The grackle is accused of many sins, such as stealing grain and fruit and robbing the nests of other birds. An examination of 2,346 stomachs shows that nearly one-third of its food consists of insects, most of which are injurious. The bird also eats a few snails, crawfishes, salamanders, small fish, and occasionally a mouse. The stomach contents do not indicate that it robs other birds’ nests to any great extent, as remains of birds and birds’ eggs amount to less than half of 1 per cent.

It is on account of its vegetable food that the grackle most deserves condemnation. Grain is eaten during the whole year, and only for a short time in summer is other food attractive enough to induce the bird to alter its diet. The grain taken in winter and spring probably consists of waste kernels from the stubble. The stomachs do not indicate that the bird pulls sprouting grain; but the wheat eaten in July and August and the corn eaten in fall are probably from fields of standing grain. The total amount of grain consumed during the year constitutes 45 per cent of the food, but it is safe to say that at least half is waste grain and consequently of no value. Although the crow blackbird eats a few cherries and blackberries in their season, and in the fall some wild fruit, it apparently does no damage in this way.

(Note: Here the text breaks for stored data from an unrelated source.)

-- ==== Sys2Proof/Certificates/Slice0/Obligations.lean ====
section
/-!
DEFINITION. Certificates/Slice0/Obligations.lean: the statements for the provers. `watchGate s t` is the state `t` that an
event made from `s`, with the gate head judged when anything R135 names has changed; GateWatch says what it does.
-/
open Sys2Proof Sys2Proof.Machine

/-! ## The step, PORST, power-on -/

/-- Tier 1. A step runs the front command on the rest of the queue; an empty queue idles (the model's choice, log 1). -/
def Obligations.StepRunsFrontCommand : Prop :=
  (∀ (c : Instr) (rest : List Instr) (s : State), s.pending = c :: rest → step s = exec c { s with pending := rest }) ∧
  ∀ s : State, s.pending = [] → step s = .next s

/-- Tier 2. No command stops the part, and none but the step itself touches the queue (log 2). -/
def Obligations.EveryCommandAnswersNext : Prop :=
  ∀ (c : Instr) (s : State), ∃ t, exec c s = .next t ∧ t.pending = s.pending

/-- Tier 1. R16. PORST cuts off what is being sent and asserts U-HOLD; while it is asserted nothing else happens (log
8); its release gives the power-on values (those the spec leaves open by logs 10 and 11) and keeps only the queue of
commands; a release of a line that is not asserted changes nothing (log 2). -/
def Obligations.PorstLine : Prop :=
  ∀ s : State,
    (s.porst = false → exec .porstAssert s =
      .next { s with porst := true, li := { s.li with uTx := none, eTx := none } }) ∧
    (s.porst = true → s.uHold = true ∧
      exec .porstRelease s = .next { State.reset with pending := s.pending } ∧
      ∀ c : Instr, c ≠ .porstRelease → exec c s = .next s) ∧
    (s.porst = false → (s.uHold = true ↔ Config.fifoPlaces ≤ s.li.fifo.length) ∧ exec .porstRelease s = .next s)

/-- Tier 1. The values the spec gives for power-on (R16, R17, R20, R22, R23, R26, R47, R55, R77, R86, R116, R128, R130,
R133, R134, R139, R141, R143, R162). -/
def Obligations.PowerOnValues : Prop :=
  (let l := State.reset.li
   l.fifo = [] ∧ l.reply = none ∧ l.notices = [] ∧ l.upward = [] ∧ l.noticeCounter = 0 ∧ l.dropped = false ∧
   l.checkCount = 0 ∧ l.formatCount = 0 ∧ l.overrunCount = 0 ∧ l.haltPlace = false ∧ l.divertQueue = [] ∧
   l.runoutPlace = none ∧ l.bandoutPlace = none ∧ l.feedPlace = none ∧ l.engcmdPlace = none ∧ l.uTx = none ∧
   l.eTx = none) ∧
  (let p := State.reset.pds
   p.mode = .setup ∧ (∀ n : RouteNo, p.routes[n].loaded = false ∧ p.routes[n].steps = []) ∧
   (∀ b : Fin 7, p.bins[b] = ⟨false, .plain⟩) ∧ p.purgeExit = 0 ∧ (∀ t : Tray, p.trays[t] = false) ∧
   p.timing = ⟨2, 200, 5, 30, 400, 500, 8000, 2, 4, 2, 96⟩) ∧
  (let m := State.reset.ckm
   m.ckHeld = 0 ∧ m.ckLast = none ∧ m.cvHeld = 0 ∧ m.cvLast = none ∧ m.tc = 0 ∧ m.partialCount = 0 ∧
   m.still = .watching ∧ m.stillCount = 0 ∧ m.coverTicks = 0) ∧
  (let k := State.reset.stk
   k.sheets = [] ∧ k.levels = 0 ∧ k.path = .halted) ∧
  (let d := State.reset.dlu
   (∀ b : Bin, d.bins[b] = ⟨false, 0, none⟩) ∧ d.openSet = none) ∧
  (let g := State.reset.pgd
   g.lines = [] ∧ (∀ n : Fin 64, g.plru[n] = ⟨false, false, false⟩) ∧ g.keepPath = true ∧ g.keepSet = true ∧
   g.walk = none ∧ g.latch = none ∧ g.free = List.range' 0 8192) ∧
  (let c := State.reset.cre
   c.take = none ∧ c.write = none ∧ c.reader = .idle ∧ c.buffer = none ∧ c.pendingCall = none ∧ c.port = none ∧
   c.lastHolder = none ∧ c.captureWaiting = false ∧ c.replayWaiting = false ∧ c.run = 0) ∧
  (let g := State.reset.ogt
   g.orq = [] ∧ g.ril = [] ∧ g.seqCounter = 1 ∧ g.tagCounter = 0 ∧ g.compileSet = none ∧ g.interlock = none ∧
   (∀ t : Tray, g.trays[t] = ⟨false, false, false⟩) ∧
   ∀ j : JobSlot, g.jobs[j].state = .free ∧ g.jobs[j].orq = 0 ∧ g.jobs[j].ril = 0 ∧ g.jobs[j].stt = 0 ∧
     g.jobs[j].set = 0 ∧ g.jobs[j].delivered = 0 ∧ g.jobs[j].purged = 0 ∧ g.jobs[j].removed = 0) ∧
  (let r := State.reset.rcc
   r.interlock = none ∧ r.jam = none ∧ r.misfeed = none ∧ r.supply = none ∧ r.stack = [] ∧ r.coverTimer = none)

/-! ## The link -/

/-- Tier 2. R1, R2, R3, R182, R183. The judgement of a reception, and what it does: a frame judged CHECK or FORMAT is
counted and reported; a good U-port frame joins the FIFO, or is counted and reported OVERRUN when both places are full.
A reception that ends before its length field is complete is CHECK, with kind byte 00h when not even the kind byte came.
Nothing but the link changes. -/
def Obligations.FrameReceived : Prop :=
  (∀ (port : Port) (kind : Byte),
    judge port [] = .check 0 ∧
    (∀ rest, inbound port kind = true → rest.length < 2 → judge port (kind :: rest) = .check kind) ∧
    (∀ rest, inbound port kind = false → judge port (kind :: rest) = .format kind) ∧
    (∀ hi lo tail, inbound port kind = true → legalLength kind (hi.toNat * 256 + lo.toNat) = false →
      judge port (kind :: hi :: lo :: tail) = .format kind) ∧
    (∀ hi lo tail, inbound port kind = true → legalLength kind (hi.toNat * 256 + lo.toNat) = true →
      tail.length < hi.toNat * 256 + lo.toNat + 2 → judge port (kind :: hi :: lo :: tail) = .check kind) ∧
    (∀ body crc after, inbound port kind = true → body.length < 65536 → legalLength kind body.length = true →
      judge port (kind :: bytes2 body.length ++ body ++ half crc ++ after) =
        if crc = frameCrc kind body then
          if formatOk kind body then .good ⟨kind, body, crc⟩ else .format kind
        else .check kind)) ∧
  ∀ (s : State) (port : Port) (bytes : List Byte), s.porst = false →
    (∀ kind, judge port bytes = .check kind → exec (.frameReceived port bytes) s =
      .next { s with
        li := Link.post (.linkDiscard .check port kind (raise16 s.li.checkCount))
          { s.li with checkCount := raise16 s.li.checkCount } }) ∧
    (∀ kind, judge port bytes = .format kind → exec (.frameReceived port bytes) s =
      .next { s with
        li := Link.post (.linkDiscard .format port kind (raise16 s.li.formatCount))
          { s.li with formatCount := raise16 s.li.formatCount } }) ∧
    (∀ f, port = .u → judge port bytes = .good f → s.li.fifo.length < 2 → exec (.frameReceived port bytes) s =
      .next { s with li := { s.li with fifo := s.li.fifo ++ [f] } }) ∧
    (∀ f, port = .u → judge port bytes = .good f → 2 ≤ s.li.fifo.length → exec (.frameReceived port bytes) s =
      .next { s with
        li := Link.post (.linkDiscard .overrun .u f.kind (raise16 s.li.overrunCount))
          { s.li with overrunCount := raise16 s.li.overrunCount } })

/-- Tier 2. R8, R9. A good E-port frame is handled at its arrival as the row of its kind says (the two are one event:
log 23). -/
def Obligations.EPortFrameActsAsItsRow : Prop :=
  ∀ (s : State) (bytes : List Byte) (f : Frame), judge .e bytes = .good f →
    (f.kind = kindCall → exec (.frameReceived .e bytes) s = exec (.call (callBody f.body).1 (callBody f.body).2) s) ∧
    (f.kind = kindEngstat → ∀ rest,
      (∀ t : Tray, f.body = 1 :: indexByte t :: rest → exec (.frameReceived .e bytes) s = exec (.trayEmpty t rest) s) ∧
      (∀ t : Tray, f.body = 2 :: indexByte t :: rest → exec (.frameReceived .e bytes) s = exec (.trayFilled t rest) s) ∧
      (∀ b : Bin, f.body = 3 :: indexByte b :: rest → exec (.frameReceived .e bytes) s = exec (.binFull b rest) s) ∧
      (∀ b : Bin, f.body = 4 :: indexByte b :: rest → exec (.frameReceived .e bytes) s = exec (.binCleared b rest) s) ∧
      (∀ b : Bin, f.body = 5 :: indexByte b :: rest → exec (.frameReceived .e bytes) s = exec (.setEjected b rest) s) ∧
      (∀ b : Bin, f.body = 6 :: indexByte b :: rest → exec (.frameReceived .e bytes) s = exec (.compileFault b rest) s) ∧
      (f.body = 7 :: rest → exec (.frameReceived .e bytes) s = exec (.engineFault rest) s) ∧
      (unread s f.body = true → exec (.frameReceived .e bytes) s = exec (.engstatUnread f.body) s))

/-- Tier 2. R10, R11, R7. A posting takes the next number; the notice joins the queue, or begins at once when the U-port
is free, or is dropped when 32 wait. A reply stands in its place, or begins at once when the U-port is free. At the end of a U-port transmission the first of REPLY, NOTICE, ENGSTAT that waits
begins; with none under way nothing changes (log 2). -/
def Obligations.NoticesAndUTransmitter : Prop :=
  (∀ (n : Notice) (s : State),
    (s.li.notices.length < 32 → s.li.uTx.isSome → post n s = { s with li := { s.li with
      noticeCounter := s.li.noticeCounter + 1, notices := s.li.notices ++ [⟨s.li.noticeCounter, n⟩] } }) ∧
    (32 ≤ s.li.notices.length → post n s = { s with li := { s.li with
      noticeCounter := s.li.noticeCounter + 1, dropped := true } }) ∧
    (s.li.uTx = none → s.li.reply = none → s.li.notices = [] → post n s = { s with li := { s.li with
      noticeCounter := s.li.noticeCounter + 1, uTx := some (.notice ⟨s.li.noticeCounter, n⟩) } })) ∧
  (∀ (r : Reply) (l : Link),
    (l.uTx.isSome → l.answer r = { l with reply := some r }) ∧
    (l.uTx = none → l.answer r = { l with reply := none, uTx := some (.reply r) })) ∧
  ∀ s : State, s.porst = false →
    (s.li.uTx = none → exec .uFrameSent s = .next s) ∧
    ∀ x, s.li.uTx = some x →
      (∀ r, s.li.reply = some r → exec .uFrameSent s =
        .next { s with li := { s.li with reply := none, uTx := some (.reply r) } }) ∧
      (∀ n ns, s.li.reply = none → s.li.notices = n :: ns → exec .uFrameSent s =
        .next { s with li := { s.li with notices := ns, uTx := some (.notice n) } }) ∧
      (∀ f fs, s.li.reply = none → s.li.notices = [] → s.li.upward = f :: fs → exec .uFrameSent s =
        .next { s with li := { s.li with upward := fs, uTx := some (.engstat f) } }) ∧
      (s.li.reply = none → s.li.notices = [] → s.li.upward = [] → exec .uFrameSent s =
        .next { s with li := { s.li with uTx := none } })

Large flocks of grackles no doubt do considerable injury to grain crops, and there seems to be no remedy, except the destruction of the birds, which is in itself expensive. During the breeding season, however, the species does much good by eating insects and by feeding them to its young, which are reared almost entirely upon this food. The bird does the greatest amount of good in spring, when it follows the plow in search of large grubworms, of which it is so fond that it sometimes literally crams its stomach full of them.

BREWER BLACKBIRD.

The Brewer blackbird[36] takes the place in the Western States of the grackle, or crow blackbird, which lives in the Mississippi Valley and farther east and is very similar in appearance and habits. It breeds east to the Great Plains and north into Canada, and winters over most of its breeding range in the United States and south to Guatemala. At home in fields, meadows, and orchards, and about ranch buildings and cultivated lands generally, it nests in bushes and weeds, sometimes in trees, and is very gregarious, especially about barnyards and corrals. The bird feeds freely in stockyards and in cultivated fields, and when fruit is ripe does not hesitate to take a share. During the cherry season in California the birds are much in the orchards. In one case they were observed feeding on cherries, but when a neighboring fruit grower began to plow his orchard almost every blackbird in the vicinity was upon the newly opened ground close after the plowman’s heels in its eagerness to secure the insects turned up.